Shah drew inspiration from traditional Malay architecture, which he says possesses a bio-climatic environment and is in harmony with nature.

“The raised floor and the serambi (deep veranda) of the house are some of the traditional features I incorporated into the eco-house,” Shah explained. “I wanted to give traditional Malay architecture a modern and contemporary image, and at the same time reflect the technological and environmental aspects of the house.”

Low energy architectural features were also incorporated into the design. One such feature reduces the use of air-conditioning by manipulating natural ventilation effects. The principle relies on air temperature differences between the top and bottom of the building caused by solar radiation that heats the air.

The buoyancy of the warm air causes the air movement to rise vertically through the stack, resulting in a cool breeze running through the house.

Meanwhile, a combination of both classical day-lighting techniques (such as side-lighting and top-lighting) and innovative ideas (sloped light shelves and shading devices) were used, further reducing the usage of energy needed for lighting the house during the day.

In total, Shah took about three to four months to come up with the final design for the eco-house.

Making full use of the limited funds that were available to him was a big challenge, he said. Choosing the right site for the house was another, as they had to make sure that the house PV panels receive optimal solar energy throughout the day for maximum electricity production.
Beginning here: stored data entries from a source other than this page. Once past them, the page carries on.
/-! ## The CRC loses nothing -/

/-- The polynomial is odd, so a step keeps the bit it shifts out as the lowest bit. -/
theorem crcStep_lowBit (c : Byte) : (crcStep c).getLsbD 0 = c.getLsbD 7 := by
  unfold crcStep
  split
  next h => rw [h, BitVec.getLsbD_xor, BitVec.getLsbD_shiftLeft]; rfl
  next h => rw [Bool.eq_false_iff.2 h, BitVec.getLsbD_shiftLeft]; rfl

/-- The shifted register and the bit shifted out of it tell the whole register. -/
theorem eq_of_shiftLeft_eq {c d : Byte} (htop : c.getLsbD 7 = d.getLsbD 7) (h : c <<< 1 = d <<< 1) : c = d := by
  refine BitVec.eq_of_getLsbD_eq fun i hi => ?_
  by_cases hi7 : i = 7
  · rw [hi7, htop]
  · have hlt : i + 1 < 8 := by omega
    simpa [hi, hlt] using congrArg (·.getLsbD (i + 1)) h

theorem crcStep_injective : Function.Injective crcStep := by
  intro c d h
  have htop : c.getLsbD 7 = d.getLsbD 7 := by rw [← crcStep_lowBit, ← crcStep_lowBit, h]
  refine eq_of_shiftLeft_eq htop ?_
  unfold crcStep at h
  rw [htop] at h
  split at h
  · exact (BitVec.xor_left_inj _).1 h
  · exact h

theorem crcSteps_injective : ∀ n, Function.Injective (crcSteps n)
  | 0 => Function.injective_id
  | n + 1 => (crcSteps_injective n).comp crcStep_injective

theorem crcByte_injective_byte (c : Byte) : Function.Injective (crcByte c) := fun _ _ h =>
  (BitVec.xor_right_inj _).1 (crcSteps_injective 8 h)

theorem crcByte_injective_register {b c d : Byte} (h : crcByte c b = crcByte d b) : c = d :=
  (BitVec.xor_left_inj _).1 (crcSteps_injective 8 h)

/-- The bytes that follow keep two registers apart. -/
theorem foldl_crcByte_injective (s : Bytes) : Function.Injective (s.foldl crcByte) := by
  induction s with
  | nil => exact Function.injective_id
  | cons b s ih => exact fun c d h => crcByte_injective_register (ih h)

/-- Settles O19: the changed byte changes the register, and nothing after it brings the two registers together. -/
theorem crcDetectsByteChange : Obligations.CrcDetectsByteChange := by
  intro pre post a a' hne heq
  simp only [crc8DvbS2, List.foldl_append, List.foldl_cons] at heq
  exact hne (crcByte_injective_byte _ (foldl_crcByte_injective post heq))

/-! ## The table-driven CRC (R105) -/

/-- The table's entry for a byte is the CRC of that byte alone; it is looked up at the register with the byte over it. -/
theorem crc8DvbS2_entry (c b : Byte) : crc8DvbS2 [c ^^^ b] = crcByte c b :=
  congrArg (crcSteps 8) BitVec.zero_xor

/-- Settles O17: each lookup is a byte's eight steps (`crc8DvbS2_entry`). -/
theorem crcEqualsTableDriven : Obligations.CrcEqualsTableDriven := by
  refine ⟨fun b => ?_, by decide⟩
  rw [funext₂ crc8DvbS2_entry, crc8DvbS2]

end Sys2Proof.Proofs
end

section
/-! Frames written by the encoders (41_frame_encode.md R110 to R116), and a whole frame read back by the decoder's paths
(42_frame_decode.md R123, R127). -/

namespace Sys2Proof.Proofs

open Sys2Proof Sys2Proof.Machine Sys2Proof.Laws Sys2Proof.Claims

/-! ## The encoders' frames, byte by byte -/

theorem le16_eq (v : Half) : le16 v = [v.setWidth 8, (v >>> 8).setWidth 8] := rfl

theorem le16_ofNat (n : Nat) : le16 (BitVec.ofNat 16 n) = [BitVec.ofNat 8 n, BitVec.ofNat 8 (n / 256)] := by
  have hhigh : (BitVec.ofNat 16 n >>> 8).setWidth 8 = BitVec.ofNat 8 (n / 256) := by
    apply BitVec.eq_of_toNat_eq
    simp only [BitVec.toNat_setWidth, BitVec.toNat_ushiftRight, BitVec.toNat_ofNat, Nat.shiftRight_eq_div_pow]
    omega
  rw [le16_eq, BitVec.setWidth_ofNat_of_le (by omega), hhigh]

theorem v2Region_length (cfg : Cfg) (p : Bytes) : (v2Region cfg p).length = p.length := by
  unfold v2Region
  cases cfg.v2EncPayload
  · exact List.length_replicate
  · rfl

theorem v2Region_eq (cfg : Cfg) (p : Bytes) :
    v2Region cfg p = if cfg.v2EncPayload = .zeroFill then List.replicate p.length 0x00#8 else p := by
  unfold v2Region
  cases cfg.v2EncPayload <;> rfl

theorem v2Body_eq (flags : Byte) (c : Half) (pay : Bytes) :
    v2Body flags c pay = [flags, c.setWidth 8, (c >>> 8).setWidth 8, BitVec.ofNat 8 pay.length,
      BitVec.ofNat 8 (pay.length / 256)] ++ pay := by
  rw [v2Body, le16_eq c, le16_ofNat]
  rfl

theorem enc1_frame (c : Half) {p : Bytes} (h : p.length ≤ 255) :
    enc1 Config.hardware c p = .frame ([chDollar, chM, chLt] ++ v1Body c p ++ [xorChk (v1Body c p)]) :=
  if_neg (Nat.not_lt.2 h)

theorem enc2_frame (cfg : Cfg) (c : Half) {p : Bytes} (h : p.length ≤ 65535) :
    enc2 cfg c p = .frame ([chDollar, chX, chLt] ++ v2Body cfg.v2EncFlags c (v2Region cfg p) ++
      [crc8DvbS2 (v2Body cfg.v2EncFlags c (v2Region cfg p))]) :=
  if_neg (Nat.not_lt.2 h)

theorem enc1_tooLong (c : Half) {p : Bytes} (h : p.length > 255) : enc1 Config.hardware c p = .fault .v1TooLong :=
  if_pos h

theorem enc2_tooLong (cfg : Cfg) (c : Half) {p : Bytes} (h : p.length > 65535) : enc2 cfg c p = .fault .v2TooLong :=
  if_pos h

section
variable (c : Half) (p : Bytes) {s : State} (hf : s.faulted = false)
include hf

theorem exec_enc1 : exec (.enc1 c p) s = .next (finishEncode (enc1 Config.hardware c p) s) :=
  congrArg Host.Outcome.next (accept_running hf _)

theorem exec_enc2 : exec (.enc2 c p) s = .next (finishEncode (enc2 Config.hardware c p) s) :=
  congrArg Host.Outcome.next (accept_running hf _)

end

/-- Settles O20: up to the limit the frame is made (`enc1_frame`), beyond it the check faults. -/
theorem enc1ReturnsFrame : Obligations.Enc1ReturnsFrame := by
  intro c p s hf
  rw [exec_enc1 c p hf]
  constructor
  · intro hlen
    rw [enc1_frame c hlen]
    exact ⟨_, rfl, by simp, rfl⟩
  · intro hlen
    rw [enc1_tooLong c hlen]
    rfl

/-- Settles O21: up to the limit the frame is made (`enc2_frame`), with the body of R74 (`v2Body_eq`) and the payload region of
R115 (`v2Region_eq`), as long as the payload for either value of the parameter; beyond the limit the check faults. -/
theorem enc2ReturnsFrame : Obligations.Enc2ReturnsFrame := by
  intro c p s hf
  rw [exec_enc2 c p hf]
  constructor
  · intro hlen
    rw [enc2_frame _ c hlen, v2Body_eq, v2Region_length]
    exact ⟨_, _, _, v2Region_eq Config.hardware p, rfl, rfl, by simp [v2Region_length], rfl⟩
  · intro hlen
    rw [enc2_tooLong _ c hlen]
    rfl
They had to place the panels with a suitable tilting angle according to the latitude of the current location, and make sure no shadows will be cast upon them. “The house has to face south, as this is the best way to make sure it receives the optimum amount of sunlight,” said Shah.
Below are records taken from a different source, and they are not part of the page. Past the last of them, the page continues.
-- ==== Sys2Proof/Config.lean ====
section
/-! DEFINITION. What an instance of LZC fixes (R9, R10) and the values the spec leaves unspecified
(U1, U2 of 93_implementation_defined.md). -/

namespace Sys2Proof.Config

/-- The parameters of an instance (R9, R10, 00_scope.md; U9). `Params.wf` of WellFormed.lean states their
ranges. The machine state carries them, so that the model is a model of every instance (DESIGN CHOICE,
log entry 1); no step changes them. -/
structure Params where
  /-- `SYMW`, the width of a symbol. -/
  symW : Nat
  /-- `SYM_CAP`, the entries of `SYM`. -/
  symCap : Nat
  /-- `TOK_CAP`, the entries of `TOK`. -/
  tokCap : Nat
  /-- `DICT_CAP`, the most entries a dictionary may hold. -/
  dictCap : Nat
  /-- `ALPHA_CAP`, the entries of `ALPHA`. -/
  alphaCap : Nat
  deriving DecidableEq, Repr

/-- The reference instance (R10, 00_scope.md). -/
def Params.reference : Params :=
  { symW := 8, symCap := 65536, tokCap := 65536, dictCap := 65536, alphaCap := 256 }

/-- FREE VALUE (U1, U2; R272, R275; log entries 2 and 3): what entry `i` of `SYM` holds when nothing has
written it since its contents last became unspecified. The first argument counts how often they have. -/
opaque freeSym (gen i : Nat) : Sym

/-- FREE VALUE (U1, U2; R272, R275; log entries 2 and 3): the 96-bit record in an unwritten entry of `TOK`. -/
opaque freeTok (gen i : Nat) : Record

/-- FREE VALUE (U1; R272, R275; log entry 2): what an unwritten entry of `ALPHA` holds. -/
opaque freeAlpha (gen i : Nat) : Sym

end Sys2Proof.Config
end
While the eco-house is already an achievement in its own right, Kamaruzzaman clarified that the concept was still in the research stage and was not feasible for normal houses.

“In an actual residential dwelling, the noisy electrolysis unit would be placed outside the house unlike this one right now,” he said. “We are still running tests and in the near future plan to have a couple of our students live in the house for a period of time as an experiment.”

Nevertheless, Kamaruzzaman and Shah firmly believe that in the future, house such as their eco-house will be common everywhere.

“I hope in the future there will be whole communities of self-sustainable eco-houses,” said Kamaruzzaman. “Our eco-house is merely one step towards preparing for a cleaner environment and a future in which the world will no longer rely on fossil fuels."